La patineuse jérômienne avait à peine 15 ans, lorsque a subi une première commotion.

« Je n’avais aucun souvenir sur le fait. J’étais KO par terre. La suite a été difficile : j’ai perdu mes repères. Je me sentais comme un légume, dans le néant. Je ne répondais souvent pas aux questions de mon entourage, toujours dans la lune et avec l’unique goût de dormir. J’essayais de faire des devoirs d’école, et je devais lire quatre fois pour comprendre. Puis j’oubliais tout dans les minutes suivantes. »

Retour progressif

Des statistiques officielles soulignent qu’il survient environ 600 cas de commotions par 100 000 habitants. Cela représente un fléau, selon plusieurs experts dans le documentaire Pour garder toute sa tête, diffusé à Radio-Canada. Richer-Labelle a été l’une des athlètes invités à partager son expérience dans le documentaire percutant.

« Les sautes d’humeur, les étourdissements, me trouver dans la lune, la lumière et les sons qui m’affectent, les intenses migraines : ce sont tout autant d’éléments qui m’ont longuement affectés. Je suis presque rétablie. Voilà moins de deux ans que les grandes migraines se sont estompées, après cinq ans de montagnes russes. »

Ajouter à cela la pandémie, qui l’empêchait souvent de se faire justice.

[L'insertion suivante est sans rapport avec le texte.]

-- ==== Sys2Proof/Machine/Ops.lean ====
section
/-! DEFINITION. The named operations over the state: register and port access, the rules of who may step
(spec/20_memory.md rule R49), the change detector (spec/42_port_expander.md rule R143), and the entry to a handler and the
return from it (spec/60_exceptions.md rules R252, R253), which are this block's taking of an interrupt. -/

namespace Sys2Proof.Machine

/-- Write `enc[e]`. -/
def State.setEnc (e : EncId) (v : EncState) (s : State) : State := { s with enc := s.enc.set e v }
/-- Write the registers of chip `c`. -/
def State.setChip (c : Chip) (v : ChipRegs) (s : State) : State := { s with chip := s.chip.set c v }
/-- Write the classifier's registers. -/
def State.setAbc (v : AbcRegs) (s : State) : State := { s with abc := v }
/-- Write the menu registers. -/
def State.setMenu (v : MenuRegs) (s : State) : State := { s with menu := v }
/-- Write the system registers. -/
def State.setSys (v : SysRegs) (s : State) : State := { s with sys := v }
/-- Write `pendingButton`. -/
def State.setPending (v : Idx) (s : State) : State := { s with pendingButton := v }
/-- Write the progress of the foreground. -/
def State.setProg (v : Progress) (s : State) : State := { s with prog := v }
/-- Mark which micro-step the foreground has reached. -/
def State.setMicro (m : MicroStep) (s : State) : State := s.setProg { s.prog with micro := m }
/-- Write the environment's side of the ports. -/
def State.setEnv (v : EnvInputs) (s : State) : State := { s with env := v }
/-- Choose from which pin chip `c` looks for a pending pin (R148). -/
def State.setReport (c : Chip) (p : Pin) (s : State) : State := { s with report := s.report.set c p }
/-- The turns to come: those listed, and when they have run out the round that repeats, from its start. -/
def State.comingTurns (s : State) : List Turn :=
  match s.turns with
  | [] => s.turnCycle
  | t :: ts => t :: ts
/-- The next agent's turn is taken. -/
def State.popTurn (s : State) : State := { s with turns := s.comingTurns.tail }

/-- `emit`: one word on `evt` with its argument, after those before it (R80, R181). -/
def State.emit (x : Event) (s : State) : State := { s with out := { s.out with events := s.out.events ++ [x] } }
/-- `return v`: the operation's result on `dout` with `rsp_valid` (R62). -/
def State.respond (v : Word) (s : State) : State := { s with out := { s.out with responses := s.out.responses ++ [v] } }
/-- The command word of a started operation on `trace` (R81). -/
def State.pushTrace (w : Word) (s : State) : State := { s with out := { s.out with trace := s.out.trace ++ [w] } }

/-- Both handlers are idle: the foreground may step (R49 (c)). -/
def State.fgMayStep (s : State) : Bool := (List.finRange Config.nChip).all fun c => s.chip[c].isrState == .IDLE

/-- An operation of the foreground is in progress: `abcState` of a poll or a settle, or a micro-step still to come. -/
def State.busy (s : State) : Bool := s.abc.abcState != .ABC_IDLE || s.prog.micro != .idle

/-- `cmd_ready` (R62). -/
def State.cmdReady (s : State) : Bool := s.fgMayStep && !s.busy

/-- `ISR[c]` may take its entry step: the four conditions of R49 (b) and R147, and `ACQ_MODE` is not `ANALOG`, in which "no
handler runs" (R23, R101). That this keeps a handler from being entered and leaves `px.init` and `sei` of a host in that
mode their effects is read from the spec: DEDUCED, unsafe (notes/assumptions/28.md). -/
def State.handlerEnabled (s : State) (c : Chip) : Bool :=
  s.straps.acqMode == .EXPANDER && s.chip[c].isrState == .IDLE && s.chip[c].irqLatch && s.chip[c].pxConfigured && s.sys.irqEnable

/-- `ISR[c]` has been entered and has not returned (R49 (b)). -/
def State.handlerRunning (s : State) (c : Chip) : Bool := s.chip[c].isrState != .IDLE

/-- Handler entry: saves nothing, changes `irqLatch[c]` and `isrState[c]` and nothing else (R147, R252). -/
def State.enterHandler (c : Chip) (s : State) : State :=
  s.setChip c { s.chip[c] with irqLatch := false, isrState := .FETCH }

/-- Handler return: nothing is restored (R253). `curPin[c]` and `curLevel[c]` keep what they last held, which R18 leaves
unspecified: DESIGN CHOICE, unsafe (notes/assumptions/31.md). -/
def State.returnHandler (c : Chip) (s : State) : State :=
  s.setChip c { s.chip[c] with isrState := .IDLE }

/-- `MemRead(PIN, (c, p), 1)`: the live level, no side effect (R41). -/
def State.pinLevel (s : State) (c : Chip) (p : Pin) : Bool := readPin s.env.level[c] p

/-- The change detector: a change of a pin of a configured chip sets its `pend` bit, and the latch when the line falls
(R143, R144). -/
def ChipRegs.detectChange (r : ChipRegs) (p : Pin) : ChipRegs :=
  if r.pxConfigured then
    { r with pend := setPin r.pend p, irqLatch := r.irqLatch || r.pend == 0 }
  else r

/-- A reserved command word: `F_CMD`, nothing else (R75, R245). -/
def State.reservedWord (s : State) : State := s.setFault F_CMD

/-- An operation outside its contract is refused: `F_CONTRACT`, nothing else (R183, R247). -/
def State.outOfContract (s : State) : State := s.setFault F_CONTRACT

/-- `AdcRead()` takes the next conversion result (R54). -/
def State.dropAdc (s : State) : State := s.setEnv { s.env with adc := s.env.adc.tail }

/-- A call of `MENUFN` takes the next return value (R54). -/
def State.dropRet (s : State) : State := s.setEnv { s.env with ret := s.env.ret.tail }

end Sys2Proof.Machine
end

« Juste revenir aux activités dites normales que je pratiquais, ça m’a pris au moins un an, avec les séquelles. Je suis revenue sur la glace doucement, en respectant et en identifiant les symptômes de récidives possibles. »

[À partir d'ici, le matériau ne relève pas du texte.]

-- ==== Sys2Proof/Certificates/Slice0/Obligations.lean ====
section
/-! DEFINITION. The statements about the model, for the provers. Each docstring names the rule of spec/ it formalises.
Where a statement gives the whole next state, it says with it that `curPin[c]`, `curLevel[c]` and `fgTmp` keep their values
also when they are no longer in use; R18 leaves them unspecified then, and that is the model's choice and no rule of the
spec (notes/assumptions/31.md). -/

open Sys2Proof Sys2Proof.Machine

/-! ## Encoding -/

/-- R61, R72, R73: the words of a well-formed instruction decode to it, with every operand at every value and for every
`ADC_W`. -/
def Obligations.EncodedInstructionDecodesBack : Prop :=
  ∀ (adcW : Nat) (i : Instr), WellFormed adcW i = true → decode adcW (encode i).1 (encode i).2 = .ok i

/-- R61, R72, R73: an instruction that the decoder answers is well formed, its command word is the word decoded and its
data operand the word on `din`, for every `ADC_W`. No two words decode to one instruction. -/
def Obligations.DecodedInstructionHasItsWord : Prop :=
  ∀ (adcW : Nat) (w d : Word) (i : Instr), decode adcW w d = .ok i →
    (encode i).1 = w ∧ WellFormed adcW i = true ∧
    match i with
    | .abcClassify v => v = d
    | .abcCalload _ v => v = d
    | .abcWrload v => v = d
    | _ => True

/-- R73: "The rows are disjoint." -/
def Obligations.OpcodeRowsAreDisjoint : Prop :=
  ∀ r ∈ opcodeRows, ∀ r' ∈ opcodeRows, ∀ w : Word, r.selects w = true → r'.selects w = true → r = r'

/-- R75 (with R72, R74): which words are reserved on the command port, and that accepting one sets `F_CMD`, changes no other
register, emits no event and returns nothing. What the trace port shows is left open here (notes/assumptions/13.md). -/
def Obligations.ReservedWordSetsOnlyCommandFault : Prop :=
  (∀ (adcW : Nat) (w d : Word), commandRequest adcW w d = .reserved ↔
    ((∀ r ∈ opcodeRows, r.selects w = false) ∧ ¬(0x4012 ≤ w.toNat ∧ w.toNat ≤ 0x40FF)) ∨
    (w = 0x3100#16 ∨ w = 0x3101#16) ∨
    ((w = 0x2200#16 ∨ w = 0x2500#16 ∨ w &&& 0xFFE0#16 = 0x2400#16) ∧ ¬d.toNat < 2 ^ adcW)) ∧
  ∀ (s : State) (w d : Word), s.Accepting w d → commandRequest s.params.adcW w d = .reserved →
    ∃ tr, step s = .next { s.accepted with
      out := { s.out with trace := tr }, sys := { s.sys with fault := s.sys.fault ||| 0b001#3 } }

/-- R73: words of each family, written out from the table of the spec (spec/95_test_vectors.md E1), with `ADC_W` = 10. -/
def Obligations.FamilyWordsDecode : Prop :=
  decode 10 0x0100#16 0#16 = .ok .cli ∧ decode 10 0x0200#16 0#16 = .ok .sei ∧
  decode 10 0x100B#16 0#16 = .ok (.qdecUpdate 2 true true) ∧
  decode 10 0x1006#16 0#16 = .ok (.qdecUpdate 1 false true) ∧ decode 10 0x1103#16 0#16 = .ok (.qdecProcess 3) ∧
  decode 10 0x2405#16 0x01C2#16 = .ok (.abcCalload 5 450) ∧ decode 10 0x2000#16 0#16 = .ok .abcPoll ∧
  decode 10 0x3001#16 0#16 = .ok (.pxInit 1) ∧ decode 10 0x3200#16 0#16 = .ok .pxTake ∧
  decode 10 0x4011#16 0#16 = .ok .menuPress17 ∧ decode 10 0x4111#16 0#16 = .ok (.menuFlowkey 17)

/-! ## The step and the agents -/

/-- R62, R81, R231: when the foreground accepts a command that decodes to an instruction other than `px.isr`, the step is
`exec` of that instruction at that state, with the word off the port, the turn taken and the word on the trace port; when
the sequencer issues an operation, the step is `exec` of it in the same way, followed by what the phase does with it.
Two parts are the model's choice and no rule of the spec: the word is on the trace port also for an operation that `exec`
then refuses as out of contract (R81 speaks of operations started: notes/assumptions/17.md), and what the phase does with
the result happens in the operation's last step (notes/assumptions/18.md). -/
def Obligations.StepRunsTheAcceptedInstruction : Prop :=
  (∀ (s : State) (w d : Word) (i : Instr), s.Accepting w d → decode s.params.adcW w d = .ok i → (∀ c, i ≠ .pxIsr c) →
    step s = exec i (s.accepted.pushTrace w)) ∧
  ∀ (s u : State) (i : Instr), s.nextTurn = .fg → s.fgMayStep = true → s.busy = false →
    s.straps.seqEn = .sequencer → s.sequencerRequest = some (.op i) →
    exec i (s.popTurn.pushTrace (encode i).1) = .next u → step s = .next u.afterOperation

L’athlète salue les soins qui lui ont été prodigués.

« À l’hôpital de Saint-Jérôme, la division neurologique m’a été d’une grande aide dans ma réhabilitation. Les intervenants spécialisés m’ont bien traitée, bien que je n’étais pas toujours consciente des étapes franchies. Ils m’ont remise sur pieds. »

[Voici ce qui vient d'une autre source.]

-- ==== Sys2Proof/Laws/State.lean ====
section
/-! SUPPORT. One lemma per field per update of `State`, true by unfolding once, so that no proof unfolds a record update. -/

namespace Sys2Proof.Machine

/-! `setEnc` -/

@[simp] theorem State.setEnc_enc (e : EncId) (v : EncState) (s : State) : (s.setEnc e v).enc = s.enc.set e v := rfl
@[simp] theorem State.setEnc_abc (e : EncId) (v : EncState) (s : State) : (s.setEnc e v).abc = s.abc := rfl
@[simp] theorem State.setEnc_pendingButton (e : EncId) (v : EncState) (s : State) : (s.setEnc e v).pendingButton = s.pendingButton := rfl
@[simp] theorem State.setEnc_chip (e : EncId) (v : EncState) (s : State) : (s.setEnc e v).chip = s.chip := rfl
@[simp] theorem State.setEnc_menu (e : EncId) (v : EncState) (s : State) : (s.setEnc e v).menu = s.menu := rfl
@[simp] theorem State.setEnc_sys (e : EncId) (v : EncState) (s : State) : (s.setEnc e v).sys = s.sys := rfl
@[simp] theorem State.setEnc_straps (e : EncId) (v : EncState) (s : State) : (s.setEnc e v).straps = s.straps := rfl
@[simp] theorem State.setEnc_params (e : EncId) (v : EncState) (s : State) : (s.setEnc e v).params = s.params := rfl
@[simp] theorem State.setEnc_prog (e : EncId) (v : EncState) (s : State) : (s.setEnc e v).prog = s.prog := rfl
@[simp] theorem State.setEnc_env (e : EncId) (v : EncState) (s : State) : (s.setEnc e v).env = s.env := rfl
@[simp] theorem State.setEnc_out (e : EncId) (v : EncState) (s : State) : (s.setEnc e v).out = s.out := rfl
@[simp] theorem State.setEnc_report (e : EncId) (v : EncState) (s : State) : (s.setEnc e v).report = s.report := rfl
@[simp] theorem State.setEnc_turns (e : EncId) (v : EncState) (s : State) : (s.setEnc e v).turns = s.turns := rfl
@[simp] theorem State.setEnc_turnCycle (e : EncId) (v : EncState) (s : State) : (s.setEnc e v).turnCycle = s.turnCycle := rfl

/-! `setChip` -/

@[simp] theorem State.setChip_enc (c : Chip) (v : ChipRegs) (s : State) : (s.setChip c v).enc = s.enc := rfl
@[simp] theorem State.setChip_abc (c : Chip) (v : ChipRegs) (s : State) : (s.setChip c v).abc = s.abc := rfl
@[simp] theorem State.setChip_pendingButton (c : Chip) (v : ChipRegs) (s : State) : (s.setChip c v).pendingButton = s.pendingButton := rfl
@[simp] theorem State.setChip_chip (c : Chip) (v : ChipRegs) (s : State) : (s.setChip c v).chip = s.chip.set c v := rfl
@[simp] theorem State.setChip_menu (c : Chip) (v : ChipRegs) (s : State) : (s.setChip c v).menu = s.menu := rfl
@[simp] theorem State.setChip_sys (c : Chip) (v : ChipRegs) (s : State) : (s.setChip c v).sys = s.sys := rfl
@[simp] theorem State.setChip_straps (c : Chip) (v : ChipRegs) (s : State) : (s.setChip c v).straps = s.straps := rfl
@[simp] theorem State.setChip_params (c : Chip) (v : ChipRegs) (s : State) : (s.setChip c v).params = s.params := rfl
@[simp] theorem State.setChip_prog (c : Chip) (v : ChipRegs) (s : State) : (s.setChip c v).prog = s.prog := rfl
@[simp] theorem State.setChip_env (c : Chip) (v : ChipRegs) (s : State) : (s.setChip c v).env = s.env := rfl
@[simp] theorem State.setChip_out (c : Chip) (v : ChipRegs) (s : State) : (s.setChip c v).out = s.out := rfl
@[simp] theorem State.setChip_report (c : Chip) (v : ChipRegs) (s : State) : (s.setChip c v).report = s.report := rfl
@[simp] theorem State.setChip_turns (c : Chip) (v : ChipRegs) (s : State) : (s.setChip c v).turns = s.turns := rfl
@[simp] theorem State.setChip_turnCycle (c : Chip) (v : ChipRegs) (s : State) : (s.setChip c v).turnCycle = s.turnCycle := rfl

/-! `setAbc` -/

@[simp] theorem State.setAbc_enc (v : AbcRegs) (s : State) : (s.setAbc v).enc = s.enc := rfl
@[simp] theorem State.setAbc_abc (v : AbcRegs) (s : State) : (s.setAbc v).abc = v := rfl
@[simp] theorem State.setAbc_pendingButton (v : AbcRegs) (s : State) : (s.setAbc v).pendingButton = s.pendingButton := rfl
@[simp] theorem State.setAbc_chip (v : AbcRegs) (s : State) : (s.setAbc v).chip = s.chip := rfl
@[simp] theorem State.setAbc_menu (v : AbcRegs) (s : State) : (s.setAbc v).menu = s.menu := rfl
@[simp] theorem State.setAbc_sys (v : AbcRegs) (s : State) : (s.setAbc v).sys = s.sys := rfl
@[simp] theorem State.setAbc_straps (v : AbcRegs) (s : State) : (s.setAbc v).straps = s.straps := rfl
@[simp] theorem State.setAbc_params (v : AbcRegs) (s : State) : (s.setAbc v).params = s.params := rfl
@[simp] theorem State.setAbc_prog (v : AbcRegs) (s : State) : (s.setAbc v).prog = s.prog := rfl
@[simp] theorem State.setAbc_env (v : AbcRegs) (s : State) : (s.setAbc v).env = s.env := rfl
@[simp] theorem State.setAbc_out (v : AbcRegs) (s : State) : (s.setAbc v).out = s.out := rfl
@[simp] theorem State.setAbc_report (v : AbcRegs) (s : State) : (s.setAbc v).report = s.report := rfl
@[simp] theorem State.setAbc_turns (v : AbcRegs) (s : State) : (s.setAbc v).turns = s.turns := rfl
@[simp] theorem State.setAbc_turnCycle (v : AbcRegs) (s : State) : (s.setAbc v).turnCycle = s.turnCycle := rfl

/-! `setMenu` -/

@[simp] theorem State.setMenu_enc (v : MenuRegs) (s : State) : (s.setMenu v).enc = s.enc := rfl
@[simp] theorem State.setMenu_abc (v : MenuRegs) (s : State) : (s.setMenu v).abc = s.abc := rfl
@[simp] theorem State.setMenu_pendingButton (v : MenuRegs) (s : State) : (s.setMenu v).pendingButton = s.pendingButton := rfl
@[simp] theorem State.setMenu_chip (v : MenuRegs) (s : State) : (s.setMenu v).chip = s.chip := rfl
@[simp] theorem State.setMenu_menu (v : MenuRegs) (s : State) : (s.setMenu v).menu = v := rfl
@[simp] theorem State.setMenu_sys (v : MenuRegs) (s : State) : (s.setMenu v).sys = s.sys := rfl
@[simp] theorem State.setMenu_straps (v : MenuRegs) (s : State) : (s.setMenu v).straps = s.straps := rfl
@[simp] theorem State.setMenu_params (v : MenuRegs) (s : State) : (s.setMenu v).params = s.params := rfl
@[simp] theorem State.setMenu_prog (v : MenuRegs) (s : State) : (s.setMenu v).prog = s.prog := rfl
@[simp] theorem State.setMenu_env (v : MenuRegs) (s : State) : (s.setMenu v).env = s.env := rfl
@[simp] theorem State.setMenu_out (v : MenuRegs) (s : State) : (s.setMenu v).out = s.out := rfl
@[simp] theorem State.setMenu_report (v : MenuRegs) (s : State) : (s.setMenu v).report = s.report := rfl
@[simp] theorem State.setMenu_turns (v : MenuRegs) (s : State) : (s.setMenu v).turns = s.turns := rfl
@[simp] theorem State.setMenu_turnCycle (v : MenuRegs) (s : State) : (s.setMenu v).turnCycle = s.turnCycle := rfl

La partie ne sera peut-être toutefois jamais totalement gagnée.

« Il m’arrive d’avoir encore un déficit d’attention, lorsque les jours se prolongent. Mais si c’était à refaire, je recommencerais ma carrière en paire demain matin. Les gens croient que les duos sont les plus dangereux, car la partenaire est souvent lancée dans les airs. Je dirais que c’est encore moins sécuritaire en solo. En couple, mon compagnon et moi nous suivons. En simple, tu veux quelques fois pousser trop loin dans les éléments et tu sors de la routine. C’est souvent là que tu te blesses », a-t-elle pu expérimenter.

Études

Jennyfer Richer-Labelle achève des études collégiales en physiothérapie. Aider les athlètes dans leur remise en forme fait partie de son quotidien.

« J’achève mon DEC au Collège Montorency de Laval et mon dernier stage chez Physiothérapie Élite à Saint-Sauveur. Dépendant comment vont se présenter les choses, je vais faire un certificat, avec l’idée d’entreprendre éventuellement des études universitaires en médecine, possiblement à St.Georges University, à la Grenade, aux Antilles. J’ai toujours aimé aider les autres et comprendre le quotidien des athlètes. Je peux prévoir les choses avec mon vécu d’athlète », a-t-elle achevé.